/-- Unit 0x08, the Plate pair (11_plate_pair.md). `regsP` and `regsC` hold registers 0 to 31, the
program counter at 32 and control registers 0 to 7 at 33 to 40, `marksP` and `marksC` their mark bits (R383); `cbufNext` and
`dqNext` hold the transactions and reads that Plate has reached and stalls before (R325, R327, R328); `wakeCk` says that the
checkpoint of a wake has not been taken (R349), `taskTick` when the free core's task began, `blockTick` when UNLOCK_RESPONSE
was blocked; `session` is the image length of an open firmware update session,
`bps` the breakpoints 0 to 3 and watchpoints 4 and 5. -/
structure Plate where
  mode : PairMode := .lockstep
  halted : Bool := false
  retP : Nat := 0
  retC : Nat := 0
  retCk : Nat := 0
  regsP : Tbl Word := []
  regsC : Tbl Word := []
  marksP : BitVec 41 := 0
  marksC : BitVec 41 := 0
  cbuf : List Txn := []
  cbufNext : List Txn := []
  dq : List DelayEntry := []
  dqNext : List ReadReq := []
  dqHead : Nat := 0
  latent : List Nat := []
  disagree : List Nat := []
  wdTick : Nat := 0
  wakeCk : Bool := false
  task : Nat := 0
  taskTick : Nat := 0
  taskResult : Nat := 0
  splitTag : Option Nat := none
  joinTag : Option Nat := none
  debug : DebugSt := .locked
  nonce : Option (BitVec 64) := none
  blockTick : Nat := 0
  tap : TapInstr := .idcode
  bps : Tbl (Option Nat) := []
  replay : List ReplayEntry := []
  dbgBusy : Bool := false
  dbgRefused : Bool := false
  dbgRead : Word := 0
  tdo : List Word := []
  session : Option Nat := none
  bootSlot : Nat := 0
  fallback : Bool := false
  version : Word := 0
  deriving DecidableEq, Repr

/-- A fault latch (R367): the event's code and instance, whether only a reset clears it. -/
structure Latch where
  code : Nat
  index : Nat
  resetOnly : Bool
  deriving DecidableEq, Repr

/-- A Registration instance (R363 to R365). `codes` and `trig` are the delivery that waits for its evaluation, `lastEval` the last
evaluation or the end of the last interval without one. -/
structure Registration where
  cmdf : Word := 0
  tau : Word := 0
  report : Word := 0
  seen : Bool := false
  mismatch : Bool := false
  inputBad : Bool := false
  timer : Option Nat := none
  vdc : Word := 0
  codes : List (Option Word) := []
  trig : Nat := 0
  fresh : Bool := false
  lastEval : Nat := 0
  deriving DecidableEq, Repr

/-- Unit 0x09, Stop-out and Registration (12_stopout_registration.md). -/
structure StopOut where
  enable : Bool := false
  classD : Bool := false
  ownN : Bool := false
  dsch : Nat := 0
  latches : List Latch := []
  regs : Tbl Registration := []
  deriving DecidableEq, Repr

/-- The mark of a 64-bit word, and the error its stored code word carries (R379, R383). -/
inductive Mark where
  | none | bite | unwritten
  deriving DecidableEq, Repr

/-- The condition of a stored code word: good, one bit wrong, or uncorrectable (R380, R381). -/
inductive EccErr where
  | none | single | multi
  deriving DecidableEq, Repr

/-- A capture buffer (R394 to R397). -/
structure Capture where
  armed : Bool := false
  stopped : Bool := false
  wrapped : Bool := false
  lp : Bool := false
  mode : Nat := 0
  base : Nat := 0
  size : Nat := 0
  write : Nat := 0
  stopTick : Nat := 0
  overrun : Nat := 0
  post : Nat := 0
  mask : Nat := 0
  armTick : Nat := 0
  triggered : Bool := false
  left : Nat := 0
  gap : Bool := false
  queue : List (BitVec 64) := []
  deriving DecidableEq, Repr

/-- Unit 0x0A, memory (13_memory.md). `cells` is SRAM, MRAM and LPDDR5 by byte address, in canonical
form; `marks` and `errs` are by 64-bit word address; `wmap` the written blocks of LPDDR5. `lpOut` holds the requester of each
outstanding LPDDR5 request: 0 to 3 a capture buffer, 4 the Sketchbook mirror; `lpWait` the MEM_READ (false) and MEM_WRITE
(true) commands held in handshake, with their payloads, `lpStore` the stores of the Plate pair held there: address, word, byte
enables and mark; `fills` the blocks being filled with the words that wait to land
there. `consumed` holds the consumptions of the last millisecond: unit, address, tick. -/
structure Memory where
  cells : List Host.Cell := []
  marks : Tbl Mark := []
  errs : Tbl EccErr := []
  wmap : Tbl Bool := []
  lpOnline : Bool := false
  lpCause : Nat := 0
  mr4 : Nat := 1
  mr4Over : Bool := false
  mr4Tick : Nat := 0
  density : Nat := 0
  ranks : Nat := 0
  lpHeld : Bool := false
  lpHeldAt : Nat := 0
  missedRef : Nat := 0
  refreshes : Nat := 0
  refTick : Nat := 0
  lpOut : List Nat := []
  lpWait : List (Nat × Bool × List Word) := []
  lpStore : List (Nat × Word × Nat × Mark) := []
  lpMost : Nat := 0
  fills : List (Nat × List (Nat × Word)) := []
  scrubAddr : Tbl Nat := []
  lapStart : Tbl Nat := []
  ceTick : Tbl (Option Nat) := []
  consumed : List (Nat × Nat × Nat) := []
  caps : Tbl Capture := []
  deriving DecidableEq, Repr
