/-- One block of 16 big-endian words joins the hash value `v`. -/
def shaBlock (v blk : List Word) : List Word :=
  let q (i : Nat) : Word := v.getD i 0
  let y := (shaPrimes.map (rootBits 3)).foldl shaStep { abcd := (q 0, q 1, q 2, q 3), efgh := (q 4, q 5, q 6, q 7), sched := blk }
  let (a, b, c, d) := y.abcd
  let (e, f, g, h) := y.efgh
  [q 0 + a, q 1 + b, q 2 + c, q 3 + d, q 4 + e, q 5 + f, q 6 + g, q 7 + h]

/-- Four bytes as a big-endian word. -/
def beWords (l : List Nat) : List Word :=
  match l with
  | a :: b :: c :: d :: r => wrd (a * 2 ^ 24 + b * 2 ^ 16 + c * 2 ^ 8 + d) :: beWords r
  | _ => []

/-- `n` blocks of a padded message are hashed. -/
def shaBlocks (n : Nat) (h ws : List Word) : List Word :=
  match n with
  | 0 => h
  | k + 1 => shaBlocks k (shaBlock h (ws.take 16)) (ws.drop 16)

/-- SHA-256 of a list of bytes, as 8 big-endian words. -/
def sha256 (bytes : List Nat) : List Word :=
  let n := bytes.length
  let zeros := (119 - n % 64) % 64
  let bits := 8 * n
  let pad := 0x80 :: (List.replicate zeros 0 ++ (List.range 8).map fun i => bits / 2 ^ (56 - 8 * i) % 256)
  let ws := beWords (bytes ++ pad)
  shaBlocks (ws.length / 16) ((shaPrimes.take 8).map (rootBits 2)) ws

/-- Byte `o` of the image in slot `n`. -/
def imgByte (s : State) (n o : Nat) : Nat := (readByte s (slotBase n + o)).toNat
/-- Word `o` of the image in slot `n`. -/
def imgWord (s : State) (n o : Nat) : Word := readWord s (slotBase n + o)
/-- Whether image bytes `lo` to `hi - 1` are 0. -/
def imgZero (s : State) (n lo hi : Nat) : Bool := (List.range (hi - lo)).all fun i => imgByte s n (lo + i) = 0

/-- The bit of this part in PARTS. -/
def partBit (p : Part) : Nat := match p with
  | .itc8120 => 0 | .itc8112 => 1 | .itc8104 => 2

/-- The checks of R347 on slot `n` but for the signature, with the length given to FW_BEGIN. -/
def imageVerifies (s : State) (n len : Nat) : Bool :=
  slotClean s n && imgWord s n 0 = 0x5A554D49 && decide (imgByte s n 4 = 1) && decide (imgByte s n 5 = 0) &&
    imgZero s n 6 8 && imgZero s n 28 64 && imgZero s n 96 192 &&
    decide ((imgWord s n 16).toNat = len) && decide (512 ≤ len) && wbit (imgWord s n 20) (partBit s.part) &&
    !hasBits (imgWord s n 20) 0xFFFFFFF8 &&
    decide ((nvGet s 8 0x103).toNat ≤ (imgWord s n 12).toNat) && decide ((imgWord s n 12).toNat ≤ 63) &&
    decide (beWords ((List.range 32).map fun i => imgByte s n (64 + i)) =
      sha256 ((List.range (len - 256)).map fun i => imgByte s n (256 + i)))

/-- Whether a command that writes MRAM is refused: a debug session is unlocked, or Tj lies outside its window (R130). -/
def mramDenied (s : State) : Bool := debugOn s || !mramOpen s

/-- A command that writes MRAM is refused; outside the window of Tj MRAM_WRITE_REFUSED is raised (R130, R393). -/
def denyMram (s : State) : CmdRes := .done stDenied [] (if mramOpen s then s else mramRefuse s)

/-- FW_BEGIN: a session opens, and the inactive slot is erased (R130). -/
def bodyFwBegin (ws : List Word) (s : State) : CmdRes :=
  let len := (pw ws 0).toNat
  if mramDenied s then denyMram s
  else checked s [(decide (len % 4 ≠ 0) || decide (len < 4) || decide (slotSize < len), stBadParam)]
    (let n := inactiveSlot s
     let lo := slotBase n
     let s := { s with mem := { s.mem with
       cells := s.mem.cells.filter fun c => !(decide (lo ≤ c.1) && decide (c.1 < lo + slotSize)) } }
     let s := nvSet (nvSet (freshWords s lo (lo + slotSize)) 8 (0x100 + n) 0) 8 (9 + n) 0
     .done stOk [] (updPlate s fun p => { p with session := some len }))

/-- FW_DATA: image words are written at a byte offset (R130). -/
def bodyFwData (ws : List Word) (s : State) : CmdRes :=
  match s.plate.session with
  | none => refuse stState s
  | some len =>
    let o := (pw ws 0).toNat
    if mramDenied s then denyMram s
    else checked s [(decide (o % 4 ≠ 0) || decide (len < o + 4 * ws.tail.length), stBadParam)]
      (.done stOk [] (storeRange (slotBase (inactiveSlot s) + o) ws.tail s))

● **WHAT IS BEING ASKED**
Print again the lines of the entries above that fall between the line holding "let lo := slotBase n" and the line holding "offset (R130). -/", inclusive, exactly as they stand.

● **EXERCISE RESPONSE**
     let lo := slotBase n
     let s := { s with mem := { s.mem with
       cells := s.mem.cells.filter fun c => !(decide (lo ≤ c.1) && decide (c.1 < lo + slotSize)) } }
     let s := nvSet (nvSet (freshWords s lo (lo + slotSize)) 8 (0x100 + n) 0) 8 (9 + n) 0
     .done stOk [] (updPlate s fun p => { p with session := some len }))

/-- FW_DATA: image words are written at a byte offset (R130). -/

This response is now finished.